Directions -
Repeat exactly, please, the opening lines of the data below, through and including the line where "theorem setPhysCell_far (s" sits.

----

/-! `setPhysCell` -/

@[simp] theorem setPhysCell_time (s : State) (p : Nat) (c : Nat) (v : Cell) :
    (setPhysCell s p c v).time = s.time := by rfl
@[simp] theorem setPhysCell_panes (s : State) (p : Nat) (c : Nat) (v : Cell) :
    (setPhysCell s p c v).panes = s.panes := by rfl
@[simp] theorem setPhysCell_groups (s : State) (p : Nat) (c : Nat) (v : Cell) :
    (setPhysCell s p c v).groups = s.groups := by rfl
@[simp] theorem setPhysCell_far (s : State) (p : Nat) (c : Nat) (v : Cell) :
    (setPhysCell s p c v).far = s.far := by rfl
@[simp] theorem setPhysCell_latches (s : State) (p : Nat) (c : Nat) (v : Cell) :
    (setPhysCell s p c v).latches = s.latches := by rfl
@[simp] theorem setPhysCell_ccr (s : State) (p : Nat) (c : Nat) (v : Cell) :
    (setPhysCell s p c v).ccr = s.ccr := by rfl
@[simp] theorem setPhysCell_links (s : State) (p : Nat) (c : Nat) (v : Cell) :
    (setPhysCell s p c v).links = s.links := by rfl
@[simp] theorem setPhysCell_collU (s : State) (p : Nat) (c : Nat) (v : Cell) :
    (setPhysCell s p c v).collU = s.collU := by rfl
@[simp] theorem setPhysCell_dk (s : State) (p : Nat) (c : Nat) (v : Cell) :
    (setPhysCell s p c v).dk = s.dk := by rfl
@[simp] theorem setPhysCell_faults (s : State) (p : Nat) (c : Nat) (v : Cell) :
    (setPhysCell s p c v).faults = s.faults := by rfl
@[simp] theorem setPhysCell_test (s : State) (p : Nat) (c : Nat) (v : Cell) :
    (setPhysCell s p c v).test = s.test := by rfl
@[simp] theorem setPhysCell_island (s : State) (p : Nat) (c : Nat) (v : Cell) :
    (setPhysCell s p c v).island = s.island := by rfl
@[simp] theorem setPhysCell_evrec (s : State) (p : Nat) (c : Nat) (v : Cell) :
    (setPhysCell s p c v).evrec = s.evrec := by rfl
@[simp] theorem setPhysCell_power (s : State) (p : Nat) (c : Nat) (v : Cell) :
    (setPhysCell s p c v).power = s.power := by rfl
@[simp] theorem setPhysCell_host (s : State) (p : Nat) (c : Nat) (v : Cell) :
    (setPhysCell s p c v).host = s.host := by rfl
@[simp] theorem setPhysCell_fm (s : State) (p : Nat) (c : Nat) (v : Cell) :
    (setPhysCell s p c v).fm = s.fm := by rfl
@[simp] theorem setPhysCell_store (s : State) (p : Nat) (c : Nat) (v : Cell) :
    (setPhysCell s p c v).store = s.store := by rfl
@[simp] theorem setPhysCell_free (s : State) (p : Nat) (c : Nat) (v : Cell) :
    (setPhysCell s p c v).free = s.free := by rfl
@[simp] theorem setPhysCell_pending (s : State) (p : Nat) (c : Nat) (v : Cell) :
    (setPhysCell s p c v).pending = s.pending := by rfl

/-! `setCell` -/

@[simp] theorem setCell_time (s : State) (p : Nat) (l : Nat) (v : Cell) :
    (setCell s p l v).time = s.time := by rfl
@[simp] theorem setCell_panes (s : State) (p : Nat) (l : Nat) (v : Cell) :
    (setCell s p l v).panes = s.panes := by rfl
@[simp] theorem setCell_groups (s : State) (p : Nat) (l : Nat) (v : Cell) :
    (setCell s p l v).groups = s.groups := by rfl
@[simp] theorem setCell_far (s : State) (p : Nat) (l : Nat) (v : Cell) :
    (setCell s p l v).far = s.far := by rfl
@[simp] theorem setCell_latches (s : State) (p : Nat) (l : Nat) (v : Cell) :
    (setCell s p l v).latches = s.latches := by rfl
@[simp] theorem setCell_ccr (s : State) (p : Nat) (l : Nat) (v : Cell) :
    (setCell s p l v).ccr = s.ccr := by rfl
@[simp] theorem setCell_links (s : State) (p : Nat) (l : Nat) (v : Cell) :
    (setCell s p l v).links = s.links := by rfl
@[simp] theorem setCell_collU (s : State) (p : Nat) (l : Nat) (v : Cell) :
    (setCell s p l v).collU = s.collU := by rfl
@[simp] theorem setCell_dk (s : State) (p : Nat) (l : Nat) (v : Cell) :
    (setCell s p l v).dk = s.dk := by rfl
@[simp] theorem setCell_faults (s : State) (p : Nat) (l : Nat) (v : Cell) :
    (setCell s p l v).faults = s.faults := by rfl
@[simp] theorem setCell_test (s : State) (p : Nat) (l : Nat) (v : Cell) :
    (setCell s p l v).test = s.test := by rfl
@[simp] theorem setCell_island (s : State) (p : Nat) (l : Nat) (v : Cell) :
    (setCell s p l v).island = s.island := by rfl
@[simp] theorem setCell_evrec (s : State) (p : Nat) (l : Nat) (v : Cell) :
    (setCell s p l v).evrec = s.evrec := by rfl
@[simp] theorem setCell_power (s : State) (p : Nat) (l : Nat) (v : Cell) :
    (setCell s p l v).power = s.power := by rfl
@[simp] theorem setCell_host (s : State) (p : Nat) (l : Nat) (v : Cell) :
    (setCell s p l v).host = s.host := by rfl
@[simp] theorem setCell_fm (s : State) (p : Nat) (l : Nat) (v : Cell) :
    (setCell s p l v).fm = s.fm := by rfl
@[simp] theorem setCell_store (s : State) (p : Nat) (l : Nat) (v : Cell) :
    (setCell s p l v).store = s.store := by rfl
@[simp] theorem setCell_free (s : State) (p : Nat) (l : Nat) (v : Cell) :
    (setCell s p l v).free = s.free := by rfl
@[simp] theorem setCell_pending (s : State) (p : Nat) (l : Nat) (v : Cell) :
    (setCell s p l v).pending = s.pending := by rfl

/-! `modCell` -/

@[simp] theorem modCell_time (s : State) (p : Nat) (l : Nat) (f : Cell → Cell) :
    (modCell s p l f).time = s.time := by rfl
@[simp] theorem modCell_panes (s : State) (p : Nat) (l : Nat) (f : Cell → Cell) :
    (modCell s p l f).panes = s.panes := by rfl
@[simp] theorem modCell_groups (s : State) (p : Nat) (l : Nat) (f : Cell → Cell) :
    (modCell s p l f).groups = s.groups := by rfl
@[simp] theorem modCell_far (s : State) (p : Nat) (l : Nat) (f : Cell → Cell) :
    (modCell s p l f).far = s.far := by rfl
@[simp] theorem modCell_latches (s : State) (p : Nat) (l : Nat) (f : Cell → Cell) :
    (modCell s p l f).latches = s.latches := by rfl
@[simp] theorem modCell_ccr (s : State) (p : Nat) (l : Nat) (f : Cell → Cell) :
    (modCell s p l f).ccr = s.ccr := by rfl
@[simp] theorem modCell_links (s : State) (p : Nat) (l : Nat) (f : Cell → Cell) :
    (modCell s p l f).links = s.links := by rfl
@[simp] theorem modCell_collU (s : State) (p : Nat) (l : Nat) (f : Cell → Cell) :
    (modCell s p l f).collU = s.collU := by rfl
@[simp] theorem modCell_dk (s : State) (p : Nat) (l : Nat) (f : Cell → Cell) :
    (modCell s p l f).dk = s.dk := by rfl
@[simp] theorem modCell_faults (s : State) (p : Nat) (l : Nat) (f : Cell → Cell) :
    (modCell s p l f).faults = s.faults := by rfl
@[simp] theorem modCell_test (s : State) (p : Nat) (l : Nat) (f : Cell → Cell) :
    (modCell s p l f).test = s.test := by rfl
@[simp] theorem modCell_island (s : State) (p : Nat) (l : Nat) (f : Cell → Cell) :
    (modCell s p l f).island = s.island := by rfl
@[simp] theorem modCell_evrec (s : State) (p : Nat) (l : Nat) (f : Cell → Cell) :
    (modCell s p l f).evrec = s.evrec := by rfl
@[simp] theorem modCell_power (s : State) (p : Nat) (l : Nat) (f : Cell → Cell) :
    (modCell s p l f).power = s.power := by rfl
@[simp] theorem modCell_host (s : State) (p : Nat) (l : Nat) (f : Cell → Cell) :
    (modCell s p l f).host = s.host := by rfl
@[simp] theorem modCell_fm (s : State) (p : Nat) (l : Nat) (f : Cell → Cell) :
    (modCell s p l f).fm = s.fm := by rfl
@[simp] theorem modCell_store (s : State) (p : Nat) (l : Nat) (f : Cell → Cell) :
    (modCell s p l f).store = s.store := by rfl
@[simp] theorem modCell_free (s : State) (p : Nat) (l : Nat) (f : Cell → Cell) :
    (modCell s p l f).free = s.free := by rfl
@[simp] theorem modCell_pending (s : State) (p : Nat) (l : Nat) (f : Cell → Cell) :
    (modCell s p l f).pending = s.pending := by rfl

/-! `modGroup` -/

@[simp] theorem modGroup_time (s : State) (lead : Nat) (f : Group → Group) :
    (modGroup s lead f).time = s.time := by rfl
@[simp] theorem modGroup_panes (s : State) (lead : Nat) (f : Group → Group) :
    (modGroup s lead f).panes = s.panes := by rfl
@[simp] theorem modGroup_cells (s : State) (lead : Nat) (f : Group → Group) :
    (modGroup s lead f).cells = s.cells := by rfl
@[simp] theorem modGroup_far (s : State) (lead : Nat) (f : Group → Group) :
    (modGroup s lead f).far = s.far := by rfl
@[simp] theorem modGroup_latches (s : State) (lead : Nat) (f : Group → Group) :
    (modGroup s lead f).latches = s.latches := by rfl
@[simp] theorem modGroup_ccr (s : State) (lead : Nat) (f : Group → Group) :
    (modGroup s lead f).ccr = s.ccr := by rfl
@[simp] theorem modGroup_links (s : State) (lead : Nat) (f : Group → Group) :
    (modGroup s lead f).links = s.links := by rfl
@[simp] theorem modGroup_collU (s : State) (lead : Nat) (f : Group → Group) :
    (modGroup s lead f).collU = s.collU := by rfl
@[simp] theorem modGroup_dk (s : State) (lead : Nat) (f : Group → Group) :
    (modGroup s lead f).dk = s.dk := by rfl
@[simp] theorem modGroup_faults (s : State) (lead : Nat) (f : Group → Group) :
    (modGroup s lead f).faults = s.faults := by rfl
@[simp] theorem modGroup_test (s : State) (lead : Nat) (f : Group → Group) :
    (modGroup s lead f).test = s.test := by rfl
@[simp] theorem modGroup_island (s : State) (lead : Nat) (f : Group → Group) :
    (modGroup s lead f).island = s.island := by rfl
@[simp] theorem modGroup_evrec (s : State) (lead : Nat) (f : Group → Group) :
    (modGroup s lead f).evrec = s.evrec := by rfl
@[simp] theorem modGroup_power (s : State) (lead : Nat) (f : Group → Group) :
    (modGroup s lead f).power = s.power := by rfl
@[simp] theorem modGroup_host (s : State) (lead : Nat) (f : Group → Group) :
    (modGroup s lead f).host = s.host := by rfl
@[simp] theorem modGroup_fm (s : State) (lead : Nat) (f : Group → Group) :
    (modGroup s lead f).fm = s.fm := by rfl
@[simp] theorem modGroup_store (s : State) (lead : Nat) (f : Group → Group) :
    (modGroup s lead f).store = s.store := by rfl
@[simp] theorem modGroup_free (s : State) (lead : Nat) (f : Group → Group) :
    (modGroup s lead f).free = s.free := by rfl
@[simp] theorem modGroup_pending (s : State) (lead : Nat) (f : Group → Group) :
    (modGroup s lead f).pending = s.pending := by rfl

/-! `modRun` -/

@[simp] theorem modRun_time (s : State) (lead : Nat) (f : Run → Run) :
    (modRun s lead f).time = s.time := by rfl
@[simp] theorem modRun_panes (s : State) (lead : Nat) (f : Run → Run) :
    (modRun s lead f).panes = s.panes := by rfl
@[simp] theorem modRun_cells (s : State) (lead : Nat) (f : Run → Run) :
    (modRun s lead f).cells = s.cells := by rfl
@[simp] theorem modRun_far (s : State) (lead : Nat) (f : Run → Run) :
    (modRun s lead f).far = s.far := by rfl
@[simp] theorem modRun_latches (s : State) (lead : Nat) (f : Run → Run) :
    (modRun s lead f).latches = s.latches := by rfl
@[simp] theorem modRun_ccr (s : State) (lead : Nat) (f : Run → Run) :
    (modRun s lead f).ccr = s.ccr := by rfl
@[simp] theorem modRun_links (s : State) (lead : Nat) (f : Run → Run) :
    (modRun s lead f).links = s.links := by rfl
@[simp] theorem modRun_collU (s : State) (lead : Nat) (f : Run → Run) :
    (modRun s lead f).collU = s.collU := by rfl
@[simp] theorem modRun_dk (s : State) (lead : Nat) (f : Run → Run) :
    (modRun s lead f).dk = s.dk := by rfl
@[simp] theorem modRun_faults (s : State) (lead : Nat) (f : Run → Run) :
    (modRun s lead f).faults = s.faults := by rfl
@[simp] theorem modRun_test (s : State) (lead : Nat) (f : Run → Run) :
    (modRun s lead f).test = s.test := by rfl
@[simp] theorem modRun_island (s : State) (lead : Nat) (f : Run → Run) :
    (modRun s lead f).island = s.island := by rfl
@[simp] theorem modRun_evrec (s : State) (lead : Nat) (f : Run → Run) :
    (modRun s lead f).evrec = s.evrec := by rfl
@[simp] theorem modRun_power (s : State) (lead : Nat) (f : Run → Run) :
    (modRun s lead f).power = s.power := by rfl
@[simp] theorem modRun_host (s : State) (lead : Nat) (f : Run → Run) :
    (modRun s lead f).host = s.host := by rfl
@[simp] theorem modRun_fm (s : State) (lead : Nat) (f : Run → Run) :
    (modRun s lead f).fm = s.fm := by rfl
@[simp] theorem modRun_store (s : State) (lead : Nat) (f : Run → Run) :
    (modRun s lead f).store = s.store := by rfl
@[simp] theorem modRun_free (s : State) (lead : Nat) (f : Run → Run) :
    (modRun s lead f).free = s.free := by rfl
@[simp] theorem modRun_pending (s : State) (lead : Nat) (f : Run → Run) :
    (modRun s lead f).pending = s.pending := by rfl

/-! `tookFree` -/

@[simp] theorem tookFree_time (s : State) :
    (tookFree s).time = s.time := by rfl
@[simp] theorem tookFree_panes (s : State) :
    (tookFree s).panes = s.panes := by rfl
@[simp] theorem tookFree_cells (s : State) :
    (tookFree s).cells = s.cells := by rfl
@[simp] theorem tookFree_groups (s : State) :
    (tookFree s).groups = s.groups := by rfl
@[simp] theorem tookFree_far (s : State) :
    (tookFree s).far = s.far := by rfl
@[simp] theorem tookFree_latches (s : State) :
    (tookFree s).latches = s.latches := by rfl
@[simp] theorem tookFree_ccr (s : State) :
    (tookFree s).ccr = s.ccr := by rfl
@[simp] theorem tookFree_links (s : State) :
    (tookFree s).links = s.links := by rfl
@[simp] theorem tookFree_collU (s : State) :
    (tookFree s).collU = s.collU := by rfl
@[simp] theorem tookFree_dk (s : State) :
    (tookFree s).dk = s.dk := by rfl
@[simp] theorem tookFree_faults (s : State) :
    (tookFree s).faults = s.faults := by rfl
@[simp] theorem tookFree_test (s : State) :
    (tookFree s).test = s.test := by rfl
@[simp] theorem tookFree_island (s : State) :
    (tookFree s).island = s.island := by rfl
@[simp] theorem tookFree_evrec (s : State) :
    (tookFree s).evrec = s.evrec := by rfl
@[simp] theorem tookFree_power (s : State) :
    (tookFree s).power = s.power := by rfl
@[simp] theorem tookFree_host (s : State) :
    (tookFree s).host = s.host := by rfl
@[simp] theorem tookFree_fm (s : State) :
    (tookFree s).fm = s.fm := by rfl
@[simp] theorem tookFree_store (s : State) :
    (tookFree s).store = s.store := by rfl
@[simp] theorem tookFree_pending (s : State) :
    (tookFree s).pending = s.pending := by rfl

----

Written response -
/-! `setPhysCell` -/

@[simp] theorem setPhysCell_time (s : State) (p : Nat) (c : Nat) (v : Cell) :
    (setPhysCell s p c v).time = s.time := by rfl
@[simp] theorem setPhysCell_panes (s : State) (p : Nat) (c : Nat) (v : Cell) :
    (setPhysCell s p c v).panes = s.panes := by rfl
@[simp] theorem setPhysCell_groups (s : State) (p : Nat) (c : Nat) (v : Cell) :
    (setPhysCell s p c v).groups = s.groups := by rfl
@[simp] theorem setPhysCell_far (s : State) (p : Nat) (c : Nat) (v : Cell) :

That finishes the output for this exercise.